Saved data entries
=== Begin Enclosure ===
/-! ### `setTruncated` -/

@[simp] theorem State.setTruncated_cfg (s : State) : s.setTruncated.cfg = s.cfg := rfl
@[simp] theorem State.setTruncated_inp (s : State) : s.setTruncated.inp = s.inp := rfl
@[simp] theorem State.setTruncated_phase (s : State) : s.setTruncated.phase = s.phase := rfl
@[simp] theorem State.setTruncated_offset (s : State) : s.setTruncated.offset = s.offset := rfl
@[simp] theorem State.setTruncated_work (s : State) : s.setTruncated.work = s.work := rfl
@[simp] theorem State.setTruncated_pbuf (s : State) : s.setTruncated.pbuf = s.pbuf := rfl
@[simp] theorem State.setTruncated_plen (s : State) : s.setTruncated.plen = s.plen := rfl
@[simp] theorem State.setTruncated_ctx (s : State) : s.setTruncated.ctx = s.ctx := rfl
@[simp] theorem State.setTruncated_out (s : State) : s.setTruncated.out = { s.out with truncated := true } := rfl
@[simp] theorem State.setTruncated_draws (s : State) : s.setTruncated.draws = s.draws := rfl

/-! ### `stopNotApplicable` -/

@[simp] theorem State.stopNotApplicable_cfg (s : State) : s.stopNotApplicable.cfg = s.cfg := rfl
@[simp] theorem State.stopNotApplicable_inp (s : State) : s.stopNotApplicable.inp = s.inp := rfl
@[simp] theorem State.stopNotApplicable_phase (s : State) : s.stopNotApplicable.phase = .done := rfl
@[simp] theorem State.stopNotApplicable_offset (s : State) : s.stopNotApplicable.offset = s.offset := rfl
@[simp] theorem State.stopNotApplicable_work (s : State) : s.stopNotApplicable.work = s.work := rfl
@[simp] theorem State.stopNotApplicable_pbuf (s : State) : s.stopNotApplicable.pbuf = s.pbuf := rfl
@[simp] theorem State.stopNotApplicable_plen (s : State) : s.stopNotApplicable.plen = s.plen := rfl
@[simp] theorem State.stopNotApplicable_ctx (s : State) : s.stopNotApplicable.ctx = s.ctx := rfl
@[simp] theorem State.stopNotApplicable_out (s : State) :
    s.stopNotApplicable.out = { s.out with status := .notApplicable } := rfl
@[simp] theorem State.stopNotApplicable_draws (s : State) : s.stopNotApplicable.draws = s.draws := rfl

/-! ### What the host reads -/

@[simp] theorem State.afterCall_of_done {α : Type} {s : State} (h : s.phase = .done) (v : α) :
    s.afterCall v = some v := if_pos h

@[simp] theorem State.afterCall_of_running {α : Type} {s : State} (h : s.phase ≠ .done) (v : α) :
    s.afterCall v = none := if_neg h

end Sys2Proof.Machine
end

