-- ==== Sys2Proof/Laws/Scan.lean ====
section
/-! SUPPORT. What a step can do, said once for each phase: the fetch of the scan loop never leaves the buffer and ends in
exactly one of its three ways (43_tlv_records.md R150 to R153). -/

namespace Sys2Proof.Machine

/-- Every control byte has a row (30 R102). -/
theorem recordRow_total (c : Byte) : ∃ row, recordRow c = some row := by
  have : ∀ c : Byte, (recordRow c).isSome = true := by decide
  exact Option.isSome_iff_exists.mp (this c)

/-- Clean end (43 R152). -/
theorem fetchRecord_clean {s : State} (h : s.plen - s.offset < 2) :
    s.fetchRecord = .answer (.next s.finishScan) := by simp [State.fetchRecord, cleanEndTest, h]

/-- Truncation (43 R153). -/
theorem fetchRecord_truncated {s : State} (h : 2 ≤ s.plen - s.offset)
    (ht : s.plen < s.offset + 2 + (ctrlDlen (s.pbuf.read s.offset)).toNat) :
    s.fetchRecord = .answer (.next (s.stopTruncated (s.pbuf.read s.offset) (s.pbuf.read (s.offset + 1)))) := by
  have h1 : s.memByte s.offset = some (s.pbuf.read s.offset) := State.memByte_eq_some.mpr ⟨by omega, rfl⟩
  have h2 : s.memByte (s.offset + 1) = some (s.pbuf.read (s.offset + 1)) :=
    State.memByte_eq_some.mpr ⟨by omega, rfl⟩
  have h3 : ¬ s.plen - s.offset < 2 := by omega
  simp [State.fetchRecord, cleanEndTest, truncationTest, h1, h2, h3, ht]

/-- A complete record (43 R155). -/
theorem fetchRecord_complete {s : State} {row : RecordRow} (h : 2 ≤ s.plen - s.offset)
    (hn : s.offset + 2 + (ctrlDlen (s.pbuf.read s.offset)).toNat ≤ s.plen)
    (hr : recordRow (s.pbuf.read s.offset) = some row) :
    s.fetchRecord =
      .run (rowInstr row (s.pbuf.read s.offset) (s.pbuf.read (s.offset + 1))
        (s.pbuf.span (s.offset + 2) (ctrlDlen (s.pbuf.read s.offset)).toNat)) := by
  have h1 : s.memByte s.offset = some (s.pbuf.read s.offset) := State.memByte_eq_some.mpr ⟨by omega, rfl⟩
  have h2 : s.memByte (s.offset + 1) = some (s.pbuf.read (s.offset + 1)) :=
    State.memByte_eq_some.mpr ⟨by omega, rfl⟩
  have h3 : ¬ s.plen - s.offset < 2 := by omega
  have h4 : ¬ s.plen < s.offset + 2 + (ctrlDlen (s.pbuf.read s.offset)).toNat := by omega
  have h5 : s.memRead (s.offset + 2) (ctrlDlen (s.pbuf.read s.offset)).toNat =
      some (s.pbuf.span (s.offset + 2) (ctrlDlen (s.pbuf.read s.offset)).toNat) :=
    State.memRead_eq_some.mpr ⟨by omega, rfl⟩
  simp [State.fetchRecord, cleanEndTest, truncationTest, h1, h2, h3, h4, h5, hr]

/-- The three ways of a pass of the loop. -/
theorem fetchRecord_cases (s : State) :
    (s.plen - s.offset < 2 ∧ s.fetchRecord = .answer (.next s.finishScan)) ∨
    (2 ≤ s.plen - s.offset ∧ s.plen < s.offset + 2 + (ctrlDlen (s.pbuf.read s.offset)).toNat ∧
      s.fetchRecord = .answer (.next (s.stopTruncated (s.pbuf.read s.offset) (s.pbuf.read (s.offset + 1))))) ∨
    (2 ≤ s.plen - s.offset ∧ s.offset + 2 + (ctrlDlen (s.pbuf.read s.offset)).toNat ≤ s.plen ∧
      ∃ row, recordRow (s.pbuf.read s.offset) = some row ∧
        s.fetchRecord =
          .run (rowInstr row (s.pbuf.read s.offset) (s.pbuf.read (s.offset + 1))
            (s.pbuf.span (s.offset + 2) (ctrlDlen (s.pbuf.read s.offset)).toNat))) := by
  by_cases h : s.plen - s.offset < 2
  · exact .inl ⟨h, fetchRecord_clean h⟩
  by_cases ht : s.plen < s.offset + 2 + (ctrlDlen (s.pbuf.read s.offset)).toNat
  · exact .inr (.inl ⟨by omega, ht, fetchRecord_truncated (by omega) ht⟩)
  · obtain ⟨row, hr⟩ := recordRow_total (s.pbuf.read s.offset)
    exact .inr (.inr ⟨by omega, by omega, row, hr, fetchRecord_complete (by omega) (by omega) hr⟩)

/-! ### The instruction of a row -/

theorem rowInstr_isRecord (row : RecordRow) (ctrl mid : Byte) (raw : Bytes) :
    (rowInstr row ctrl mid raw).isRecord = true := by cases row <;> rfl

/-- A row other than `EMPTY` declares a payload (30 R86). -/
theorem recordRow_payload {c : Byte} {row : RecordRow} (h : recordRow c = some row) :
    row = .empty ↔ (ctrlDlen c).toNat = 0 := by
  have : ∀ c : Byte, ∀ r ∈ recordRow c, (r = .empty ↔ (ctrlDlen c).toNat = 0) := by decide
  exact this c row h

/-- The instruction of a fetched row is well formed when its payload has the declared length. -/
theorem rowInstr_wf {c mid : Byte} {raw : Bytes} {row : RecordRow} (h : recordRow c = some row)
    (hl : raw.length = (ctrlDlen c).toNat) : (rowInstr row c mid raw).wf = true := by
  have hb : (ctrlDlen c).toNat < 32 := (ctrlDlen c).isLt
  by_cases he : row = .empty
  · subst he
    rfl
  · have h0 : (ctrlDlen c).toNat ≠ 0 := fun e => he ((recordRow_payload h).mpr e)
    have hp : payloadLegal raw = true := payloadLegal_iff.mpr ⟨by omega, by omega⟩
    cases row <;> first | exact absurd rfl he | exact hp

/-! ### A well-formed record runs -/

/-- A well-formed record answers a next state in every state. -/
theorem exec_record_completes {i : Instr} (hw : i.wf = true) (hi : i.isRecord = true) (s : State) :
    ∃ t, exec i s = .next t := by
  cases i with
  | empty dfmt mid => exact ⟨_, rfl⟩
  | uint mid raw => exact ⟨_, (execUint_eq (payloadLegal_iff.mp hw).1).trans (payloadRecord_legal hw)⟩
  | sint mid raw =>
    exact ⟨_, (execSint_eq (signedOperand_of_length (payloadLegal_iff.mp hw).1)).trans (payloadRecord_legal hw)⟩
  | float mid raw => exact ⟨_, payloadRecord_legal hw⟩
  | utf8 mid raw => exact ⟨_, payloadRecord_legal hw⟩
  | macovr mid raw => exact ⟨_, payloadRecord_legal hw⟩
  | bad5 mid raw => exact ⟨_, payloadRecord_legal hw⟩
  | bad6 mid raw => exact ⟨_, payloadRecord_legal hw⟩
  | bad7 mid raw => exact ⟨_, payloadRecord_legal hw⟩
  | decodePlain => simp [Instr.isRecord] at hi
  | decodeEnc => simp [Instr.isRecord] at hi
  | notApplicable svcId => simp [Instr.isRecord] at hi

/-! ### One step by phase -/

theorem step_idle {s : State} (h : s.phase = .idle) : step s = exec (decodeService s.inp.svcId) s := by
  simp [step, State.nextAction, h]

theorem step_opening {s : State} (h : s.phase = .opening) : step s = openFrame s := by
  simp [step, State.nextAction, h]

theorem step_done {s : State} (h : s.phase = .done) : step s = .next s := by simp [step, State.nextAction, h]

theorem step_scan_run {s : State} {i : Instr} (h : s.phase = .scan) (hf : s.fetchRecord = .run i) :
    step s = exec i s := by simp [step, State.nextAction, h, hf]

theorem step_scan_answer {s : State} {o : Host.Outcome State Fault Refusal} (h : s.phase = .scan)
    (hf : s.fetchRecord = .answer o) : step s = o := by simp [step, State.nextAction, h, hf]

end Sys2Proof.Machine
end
=== End Enclosure ===
=== Begin Enclosure ===
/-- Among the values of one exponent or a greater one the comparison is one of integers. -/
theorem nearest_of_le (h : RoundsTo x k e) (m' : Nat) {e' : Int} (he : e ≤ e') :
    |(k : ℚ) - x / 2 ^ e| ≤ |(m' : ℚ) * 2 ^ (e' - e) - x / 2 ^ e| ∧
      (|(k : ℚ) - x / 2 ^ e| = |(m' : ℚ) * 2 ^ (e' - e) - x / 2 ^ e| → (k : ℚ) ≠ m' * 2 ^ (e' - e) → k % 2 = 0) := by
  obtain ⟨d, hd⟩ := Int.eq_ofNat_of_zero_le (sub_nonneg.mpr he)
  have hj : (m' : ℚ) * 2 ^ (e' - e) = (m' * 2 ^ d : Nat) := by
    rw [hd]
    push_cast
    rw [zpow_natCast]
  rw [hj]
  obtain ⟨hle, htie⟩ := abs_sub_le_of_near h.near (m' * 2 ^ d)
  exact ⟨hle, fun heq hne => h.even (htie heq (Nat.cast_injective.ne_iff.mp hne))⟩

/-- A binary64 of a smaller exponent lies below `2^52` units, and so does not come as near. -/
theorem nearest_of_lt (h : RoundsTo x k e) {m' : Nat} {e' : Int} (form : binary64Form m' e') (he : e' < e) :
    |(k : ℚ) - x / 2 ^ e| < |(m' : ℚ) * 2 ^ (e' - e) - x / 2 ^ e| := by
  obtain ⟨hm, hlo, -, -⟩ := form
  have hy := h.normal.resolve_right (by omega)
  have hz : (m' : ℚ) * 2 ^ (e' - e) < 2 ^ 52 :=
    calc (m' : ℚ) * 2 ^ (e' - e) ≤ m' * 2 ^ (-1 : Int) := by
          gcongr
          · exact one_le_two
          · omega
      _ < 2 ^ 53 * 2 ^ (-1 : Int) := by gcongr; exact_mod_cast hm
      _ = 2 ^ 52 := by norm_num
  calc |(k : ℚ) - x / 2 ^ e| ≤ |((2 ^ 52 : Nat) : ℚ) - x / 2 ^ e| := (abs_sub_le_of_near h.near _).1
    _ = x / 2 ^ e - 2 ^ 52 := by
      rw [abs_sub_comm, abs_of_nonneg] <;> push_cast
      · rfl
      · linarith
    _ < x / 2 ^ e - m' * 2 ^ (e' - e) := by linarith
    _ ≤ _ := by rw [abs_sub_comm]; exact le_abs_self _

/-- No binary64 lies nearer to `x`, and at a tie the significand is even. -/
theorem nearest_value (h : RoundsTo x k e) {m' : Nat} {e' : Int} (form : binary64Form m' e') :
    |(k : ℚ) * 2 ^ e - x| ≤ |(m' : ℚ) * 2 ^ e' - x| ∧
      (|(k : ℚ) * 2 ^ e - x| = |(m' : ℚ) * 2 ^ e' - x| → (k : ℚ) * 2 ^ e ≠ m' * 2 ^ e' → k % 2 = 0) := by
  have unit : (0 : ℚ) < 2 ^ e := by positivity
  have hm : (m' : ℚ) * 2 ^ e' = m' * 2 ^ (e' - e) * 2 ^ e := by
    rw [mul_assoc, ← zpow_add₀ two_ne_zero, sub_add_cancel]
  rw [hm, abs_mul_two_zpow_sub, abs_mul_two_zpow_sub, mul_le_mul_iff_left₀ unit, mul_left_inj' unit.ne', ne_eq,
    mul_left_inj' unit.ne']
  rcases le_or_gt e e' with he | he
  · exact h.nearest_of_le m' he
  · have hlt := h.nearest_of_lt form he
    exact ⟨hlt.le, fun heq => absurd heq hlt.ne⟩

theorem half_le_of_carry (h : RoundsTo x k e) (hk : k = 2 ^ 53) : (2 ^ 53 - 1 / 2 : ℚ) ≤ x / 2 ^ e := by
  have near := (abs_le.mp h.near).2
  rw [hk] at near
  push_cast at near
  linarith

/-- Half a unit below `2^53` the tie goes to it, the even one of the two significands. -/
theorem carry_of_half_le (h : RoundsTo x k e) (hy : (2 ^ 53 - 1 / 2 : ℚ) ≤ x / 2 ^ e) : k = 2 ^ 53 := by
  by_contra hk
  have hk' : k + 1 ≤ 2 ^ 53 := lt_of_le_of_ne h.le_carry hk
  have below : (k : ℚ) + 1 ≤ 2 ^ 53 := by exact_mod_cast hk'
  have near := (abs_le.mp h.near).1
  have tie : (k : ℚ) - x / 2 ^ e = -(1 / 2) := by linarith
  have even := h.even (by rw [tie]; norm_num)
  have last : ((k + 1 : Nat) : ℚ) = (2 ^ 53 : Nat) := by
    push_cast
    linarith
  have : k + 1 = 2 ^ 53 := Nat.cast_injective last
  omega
=== End Enclosure ===
Problem statement: Among the records above, a stretch begins at the line containing "have hm : (m'" and ends at the line containing "theorem half_le_of_carry (h". Restate that stretch word for word, and nothing else.

Output of the task:
  have hm : (m' : ℚ) * 2 ^ e' = m' * 2 ^ (e' - e) * 2 ^ e := by
    rw [mul_assoc, ← zpow_add₀ two_ne_zero, sub_add_cancel]
  rw [hm, abs_mul_two_zpow_sub, abs_mul_two_zpow_sub, mul_le_mul_iff_left₀ unit, mul_left_inj' unit.ne', ne_eq,
    mul_left_inj' unit.ne']
  rcases le_or_gt e e' with he | he
  · exact h.nearest_of_le m' he
  · have hlt := h.nearest_of_lt form he
    exact ⟨hlt.le, fun heq => absurd heq hlt.ne⟩

theorem half_le_of_carry (h : RoundsTo x k e) (hk : k = 2 ^ 53) : (2 ^ 53 - 1 / 2 : ℚ) ≤ x / 2 ^ e := by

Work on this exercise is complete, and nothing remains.